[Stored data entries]
# # #

/-- Section 2.2: bit 15 clear, so `HIGH`, and `TORIENT` goes back to 0. -/
theorem test_table16_high :
    ofNext (fun t => (t.status, Memory.read? t.tbl 1, Memory.read? t.tbl 128, Memory.read? t.tbl 255))
        (exec (.table16 0x3D65#16) afterP1) =
      some (0x0001#16, some 0x3D65#16, some 0x7A6C#16, some 0xAC48#16) := by decide +kernel

/-- Program P6 a, step 2. -/
theorem test_crctbl_empty_reads_no_entry :
    ofNext (fun t => (t.result, t.status, t.runMark)) (step (host [.issue 0x0000BEEF00000203#64 []])) =
      some (0xBEEF#16, 0x0001#16, none) := by decide +kernel

/-- Program P6 a, step 3: the entry is `0xCE`; the unit completes, and `RESULT` is not claimed. -/
theorem test_crctbl_unwritten_marks_the_run :
    ofNext (fun t => (t.status, t.runMark)) (step (host [.issue 0x0000FFFF00000203#64 [0x31]])) =
      some (0x0001#16, some (.unwrittenEntry 0xCE#8)) := by decide +kernel

/-- R162, the second value of two traces: the indexed entries are written, so the result is defined and no mark stands. -/
theorem test_crctbl_partly_written :
    ofNext (fun t => (t.result, t.status, t.runMark)) (exec (.crctbl .low 0xFFFF#16 [0x31, 0x32]) lowPartly) =
        some (0xF595#16, 0x0001#16, none) ∧
      ofNext (fun t => (t.result, t.status, t.runMark)) (exec (.crctbl .high 0xFFFF#16 [0x31, 0x32]) highPartly) =
        some (0x3DBA#16, 0x0001#16, none) := by decide +kernel

/-! ## Host actions -/

/-- Program P1, steps 3, 5 and 7; the register space of R42. -/
theorem test_host_reads :
    ofNext State.returned (step { afterP1 with pending := [.rdRes] }) = some (some 0x4B37#16) ∧
      ofNext State.returned (step { afterP1 with pending := [.rdStat] }) = some (some 0x0011#16) ∧
      ofNext State.returned (step { afterP1 with pending := [.rdTbl 0xFF#8] }) = some (some 0x4040#16) ∧
      ofNext State.returned (step { afterP1 with pending := [.rdReg 0x1FF] }) = some (some 0x4040#16) ∧
      ofNext State.returned (step { afterP1 with pending := [.rdReg 2] }) = some (some 0x0000#16) := by decide +kernel

/-- Program P6 b; writes of register 0 are ignored (R32). -/
theorem test_host_writes_one_entry :
    ofNext (fun t => (t.status, t.tbl)) (step (host [.wrTbl 0x01#8 0x8005#16])) = some (0x0000#16, [(1, 0x8005#16)]) ∧
      ofNext State.tbl (step (host [.wrReg 0x101 0x8005#16])) = some [(1, 0x8005#16)] ∧
      ofNext (fun t => t) (step (host [.wrReg 0 0xFFFF#16])) = some State.reset := by decide +kernel

/-- R280. -/
theorem test_host_reset :
    ofNext (fun t => (t.result, t.status, t.tbl)) (step { afterP1 with pending := [.reset] }) =
      some (0x0000#16, 0x0000#16, []) := by decide +kernel

/-! ## The engines' traces -/

/-- R175: the eight steps of the first byte of the default `HACKER16`. -/
theorem test_bitwise_trace :
    (List.range 9).map (fun n => Nat.iterate (shiftHigh 0x1021#16) n 0xCEFF#16) =
      [0xCEFF#16, 0x8DDF#16, 0x0B9F#16, 0x173E#16, 0x2E7C#16, 0x5CF8#16, 0xB9F0#16, 0x63C1#16, 0xC782#16] := by
  decide +kernel

/-- Section 2.2: the eight steps of `low_entry(0xA001, 0xFF)`. -/
theorem test_low_entry_trace :
    (List.range 9).map (fun n => Nat.iterate (shiftLow 0xA001#16) n 0x00FF#16) =
      [0x00FF#16, 0xA07E#16, 0x503F#16, 0x881E#16, 0x440F#16, 0x8206#16, 0x4103#16, 0x8080#16, 0x4040#16] := by
  decide +kernel

/-! ## The five preset tables (spec/95_test_vectors.md section 5), a row of sixteen entries a line, first entry first -/

/-- The sixteen entries of a row. -/
def entriesOf (row : Nat) : List U16 := (List.range 16).map (fun k => BitVec.ofNat 16 (row >>> (16 * (15 - k))))

/-- The table of a polynomial as a list. -/
def entries (o : Orientation) (p : U16) : List U16 := (List.range 256).map (fun b => tableEntry o p (BitVec.ofNat 8 b))

/-- `PT_A001`. -/
def ptA001 : List Nat :=
  [0x0000C0C1C1810140C30103C00280C241C60106C00780C7410500C5C1C4810440,
   0xCC010CC00D80CD410F00CFC1CE810E400A00CAC1CB810B40C90109C00880C841,
   0xD80118C01980D9411B00DBC1DA811A401E00DEC1DF811F40DD011DC01C80DC41,
   0x1400D4C1D5811540D70117C01680D641D20112C01380D3411100D1C1D0811040,
   0xF00130C03180F1413300F3C1F28132403600F6C1F7813740F50135C03480F441,
   0x3C00FCC1FD813D40FF013FC03E80FE41FA013AC03B80FB413900F9C1F8813840,
   0x2800E8C1E9812940EB012BC02A80EA41EE012EC02F80EF412D00EDC1EC812C40,
   0xE40124C02580E5412700E7C1E68126402200E2C1E3812340E10121C02080E041] ++
  [0xA00160C06180A1416300A3C1A28162406600A6C1A7816740A50165C06480A441,
   0x6C00ACC1AD816D40AF016FC06E80AE41AA016AC06B80AB416900A9C1A8816840,
   0x7800B8C1B9817940BB017BC07A80BA41BE017EC07F80BF417D00BDC1BC817C40,
   0xB40174C07580B5417700B7C1B68176407200B2C1B3817340B10171C07080B041,
   0x500090C191815140930153C052809241960156C057809741550095C194815440,
   0x9C015CC05D809D415F009FC19E815E405A009AC19B815B40990159C058809841,
   0x880148C0498089414B008BC18A814A404E008EC18F814F408D014DC04C808C41,
   0x440084C185814540870147C046808641820142C043808341410081C180814040]

theorem test_table_A001 :
    entries .low 0xA001#16 = ptA001.flatMap entriesOf := by decide +kernel

/-- `PT_1021`. -/
def pt1021 : List Nat :=
  [0x0000102120423063408450A560C670E781089129A14AB16BC18CD1ADE1CEF1EF,
   0x123102103273225252B5429472F762D693398318B37BA35AD3BDC39CF3FFE3DE,
   0x246234430420140164E674C744A45485A56AB54B85289509E5EEF5CFC5ACD58D,
   0x365326721611063076D766F6569546B4B75BA77A97198738F7DFE7FED79DC7BC,
   0x48C458E5688678A70840186128023823C9CCD9EDE98EF9AF89489969A90AB92B,
   0x5AF54AD47AB76A961A710A503A332A12DBFDCBDCFBBFEB9E9B798B58BB3BAB1A,
   0x6CA67C874CE45CC52C223C030C601C41EDAEFD8FCDECDDCDAD2ABD0B8D689D49,
   0x7E976EB65ED54EF43E132E321E510E70FF9FEFBEDFDDCFFCBF1BAF3A9F598F78] ++
  [0x918881A9B1CAA1EBD10CC12DF14EE16F108000A130C220E35004402570466067,
   0x83B99398A3FBB3DAC33DD31CE37FF35E02B1129022F332D24235521462777256,
   0xB5EAA5CB95A88589F56EE54FD52CC50D34E224C314A004817466644754244405,
   0xA7DBB7FA879997B8E75FF77EC71DD73C26D336F2069116B06657767646155634,
   0xD94CC96DF90EE92F99C889E9B98AA9AB584448657806682718C008E1388228A3,
   0xCB7DDB5CEB3FFB1E8BF99BD8ABBBBB9A4A755A546A377A160AF11AD02AB33A92,
   0xFD2EED0FDD6CCD4DBDAAAD8B9DE88DC97C266C075C644C453CA22C831CE00CC1,
   0xEF1FFF3ECF5DDF7CAF9BBFBA8FD99FF86E177E364E555E742E933EB20ED11EF0]

theorem test_table_1021 :
    entries .high 0x1021#16 = pt1021.flatMap entriesOf := by decide +kernel

/-- `PT_8408`. -/
def pt8408 : List Nat :=
  [0x000011892312329B462457AD653674BF8C489DC1AF5ABED3CA6CDBE5E97EF8F7,
   0x108101083393221A56A5472C75B7643E9CC98D40BFDBAE52DAEDCB64F9FFE876,
   0x2102308B02101399672676AF443455BDAD4ABCC38E589FD1EB6EFAE7C87CD9F5,
   0x3183200A1291031877A7662E54B5453CBDCBAC429ED98F50FBEFEA66D8FDC974,
   0x4204538D6116709F042015A9273236BBCE4CDFC5ED5EFCD7886899E1AB7ABAF3,
   0x5285430C7197601E14A1052837B3263ADECDCF44FDDFEC5698E98960BBFBAA72,
   0x6306728F4014519D252234AB063017B9EF4EFEC7CC5CDDD5A96AB8E38A789BF1,
   0x7387620E5095411C35A3242A16B10738FFCFEE46DCDDCD54B9EBA8629AF98B70] ++
  [0x84089581A71AB693C22CD3A5E13EF0B7084019C92B523ADB4E645FED6D767CFF,
   0x94898500B79BA612D2ADC324F1BFE03618C109483BD32A5A5EE54F6C7DF76C7E,
   0xA50AB48386189791E32EF2A7C03CD1B5294238CB0A501BD96F667EEF4C745DFD,
   0xB58BA40296998710F3AFE226D0BDC13439C3284A1AD10B587FE76E6E5CF54D7C,
   0xC60CD785E51EF497802891A1A33AB2B34A445BCD695678DF0C601DE92F723EFB,
   0xD68DC704F59FE41690A98120B3BBA2325AC54B4C79D7685E1CE10D683FF32E7A,
   0xE70EF687C41CD595A12AB0A3823893B16B467ACF485459DD2D623CEB0E701FF9,
   0xF78FE606D49DC514B1ABA02292B983307BC76A4E58D5495C3DE32C6A1EF10F78]
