-- ==== Sys2Proof/Config.lean ====
section
/-! DEFINITION. What is fixed outside the machine's state: the free values (opaque, without a body, so no proof knows one) and the sizes the guide fixes. -/

namespace Sys2Proof.Config

/-- FREE VALUE (log 8). What a word of a write cycle cut by a supply failure holds afterwards: its new value, its old one,
or neither (R117). Applied to `Block.freeCount` plus the word's place in the cycle. -/
opaque tornWord : Nat → Word

/-- FREE VALUE (log 11). Whether a waiting exposure is taken before a waiting discard walk in the event that frees a place
of the posting queue (R94). Applied to `Block.freeCount`. -/
opaque exposureFirst : Nat → Bool

/-- FREE VALUE (log 35). Whether a SPOIL that comes next is taken in the event that frees a place of the posting queue before
what waits for the place (R94). Applied to `Block.freeCount`. -/
opaque spoilFirst : Nat → Bool

/-- FREE VALUE (log 40). Whether a posting that waits is taken as a planning read's end frees the Account Store Port, before the
claim of the next planning read arrives (R88, R109). Applied to `Block.freeCount`. -/
opaque postingFirst : Nat → Bool

/-- Word writes of the window initialisation (R175). -/
def initWrites : Nat := 2912

/-- Places of the posting queue (R92). -/
def postingPlaces : Nat := 8

/-- Entries of the gate list (R27). -/
def gateEntries : Nat := 8

end Sys2Proof.Config
end

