/-- A pending mark has just been set: the cycle ends at once when nothing of it is under way (R38, R39, R41). -/
def endIfIdle (b : Block) : Block :=
  match b.gate.st with
  | .planning => if b.gate.visiting.isNone then endPending b else b
  | .serving => if inFlight b then b else endPending b
  | _ => b

/-- WITHDRAW (R24, R38, R39). -/
def withdrawOp (b : Block) : Block :=
  if b.gate.st = .done then b.setGate { b.gate with st := .empty }
  else if b.gate.inCycle ∧ b.gate.ending = false then endIfIdle (b.setGate { b.gate with withdrawPending := true })
  else b

/-- The Gate Engine at a soft reset (R41, R169): a withdraw's ending stands; with no cycle in progress the soft reset
completes in the same event. -/
def gateReset (b : Block) : Block :=
  if b.gate.inCycle then
    if b.gate.withdrawPending then b else endIfIdle (b.setGate { b.gate with resetPending := true })
  else completeSoftReset b

/-- The entry of a slot (R36). -/
def entryOf (b : Block) (n : Fin 24) : Option Nat := b.gate.list.findIdx? (fun e => decide (e.slot = n))

/-- A deactivation reaches the slot's entry (R36). -/
def deactivateEntry (i : Nat) (e : Entry) (b : Block) : Block :=
  let mark := withEntry i (fun e => { e with deactivated := true })
  match e.st with
  | .candidate | .active => mark b
  | .planned => dropEntry i (mark b)
  | _ => b

/-- A deactivation of a slot (R17, R36). -/
def deactivate (n : Fin 24) (b : Block) : Block :=
  let b1 := b.setGate { b.gate with deactivated := b.gate.deactivated.set n true }
  match entryOf b1 n with
  | none => b1
  | some i =>
    match b1.gate.list[i]? with
    | none => b1
    | some e => deactivateEntry i e b1

/-- A controller write to a slot's word 0 (R5, R16, R17). -/
def orderControlWrite (n : Fin 24) (v : Word) (b : Block) : Block := deactivate n (orderControlTake n v b)

/-- A controller write to an order word: word 0 is live, the rest is stored (R5, R6, R7, R8). -/
def orderWrite (n : Fin 24) (k : Fin 16) (v : Word) (b : Block) : Block :=
  if k.val = 0 then orderControlWrite n v b else memoryAccess (.write (addrOf b.path.straps (.order n k)) v) b

/-! ## Base reads and loads completing -/

/-- What waited behind a base read of its slot is taken up (R10). -/
def takeUp (b : Block) (d : Deferred) : Block :=
  match d with
  | .base n reason stamp => formPass n reason stamp b
  | .load n => loadResult n b

/-- Whether a deferral is behind the base read of a slot. -/
def Deferred.isOf (n : Fin 24) : Deferred → Bool
  | .base m _ _ => decide (m = n)
  | .load m => decide (m = n)

/-- A base read completes: its write-back is formed, then what waited behind it is taken up (R10). -/
def baseReadDone (r : BaseRead) (got : List Word) (b : Block) : Block :=
  let b1 := formFromBase r (got.headD 0) b
  let mine := b1.orders.deferred.filter (Deferred.isOf r.slot)
  mine.foldl takeUp (b1.setOrders { b1.orders with deferred := b1.orders.deferred.filter (fun d => !d.isOf r.slot) })

/-- The reads of a result-copy load complete (R9). -/
def resultReadsDone (known : ResultWords) (got : List Word) (b : Block) : Block := resultLoaded (loadedWords known got) b

/-! ## Commands -/

/-- ORDER_CONTROL_WRITE (R5). -/
def execOrderControlWrite (n : Fin 24) (v : Word) (s : State) : Host.Outcome State Fault Refusal :=
  event (fun b => settle (writeAt (.order n 0) v (orderControlWrite n v) b)) s

/-- ORDER_SETUP_WRITE (R6); the shadow takes the value as the arbiter serves the write. -/
def execOrderSetupWrite (n : Fin 24) (k : Fin 16) (v : Word) (s : State) : Host.Outcome State Fault Refusal :=
  event (fun b => settle (writeAt (.order n k) v (orderWrite n k v) b)) s

/-- ORDER_RESULT_WORD_WRITE (R7, R8); the shadow follows as the arbiter serves the write. -/
def execOrderResultWordWrite (n : Fin 24) (k : Fin 16) (v : Word) (s : State) : Host.Outcome State Fault Refusal :=
  event (fun b => settle (writeAt (.order n k) v (orderWrite n k v) b)) s

/-- ARRIVAL_REFERENCE_WRITE (R21). -/
def execArrivalReferenceWrite (v : Word) (s : State) : Host.Outcome State Fault Refusal :=
  event (writeAt (.stand 7) v (fun b => b.setGate { b.gate with staged := v })) s

/-- ARRIVE (R22, R23). -/
def execArrive (s : State) : Host.Outcome State Fault Refusal :=
  event (fun b => settle (writeAt (.stand 8) 1 arriveOp b)) s

/-- WITHDRAW (R24). -/
def execWithdraw (s : State) : Host.Outcome State Fault Refusal :=
  event (fun b => settle (writeAt (.stand 8) 2 withdrawOp b)) s

/-- CONVERSION_COMPLETION (R48). -/
def execConversionCompletion (r : BitVec 10) (s : State) : Host.Outcome State Fault Refusal :=
  event (fun b => settle (conversionDone r b)) s

end Sys2Proof.Machine
end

# # #

Exercise details -
Reproduce the entries exactly, starting at their first line and stopping after the line with "some (0x0001#16, some (.unwrittenEntry".

Solution below -
/-- Section 2.2: bit 15 clear, so `HIGH`, and `TORIENT` goes back to 0. -/
theorem test_table16_high :
    ofNext (fun t => (t.status, Memory.read? t.tbl 1, Memory.read? t.tbl 128, Memory.read? t.tbl 255))
        (exec (.table16 0x3D65#16) afterP1) =
      some (0x0001#16, some 0x3D65#16, some 0x7A6C#16, some 0xAC48#16) := by decide +kernel

/-- Program P6 a, step 2. -/
theorem test_crctbl_empty_reads_no_entry :
    ofNext (fun t => (t.result, t.status, t.runMark)) (step (host [.issue 0x0000BEEF00000203#64 []])) =
      some (0xBEEF#16, 0x0001#16, none) := by decide +kernel

/-- Program P6 a, step 3: the entry is `0xCE`; the unit completes, and `RESULT` is not claimed. -/
theorem test_crctbl_unwritten_marks_the_run :
    ofNext (fun t => (t.status, t.runMark)) (step (host [.issue 0x0000FFFF00000203#64 [0x31]])) =
      some (0x0001#16, some (.unwrittenEntry 0xCE#8)) := by decide +kernel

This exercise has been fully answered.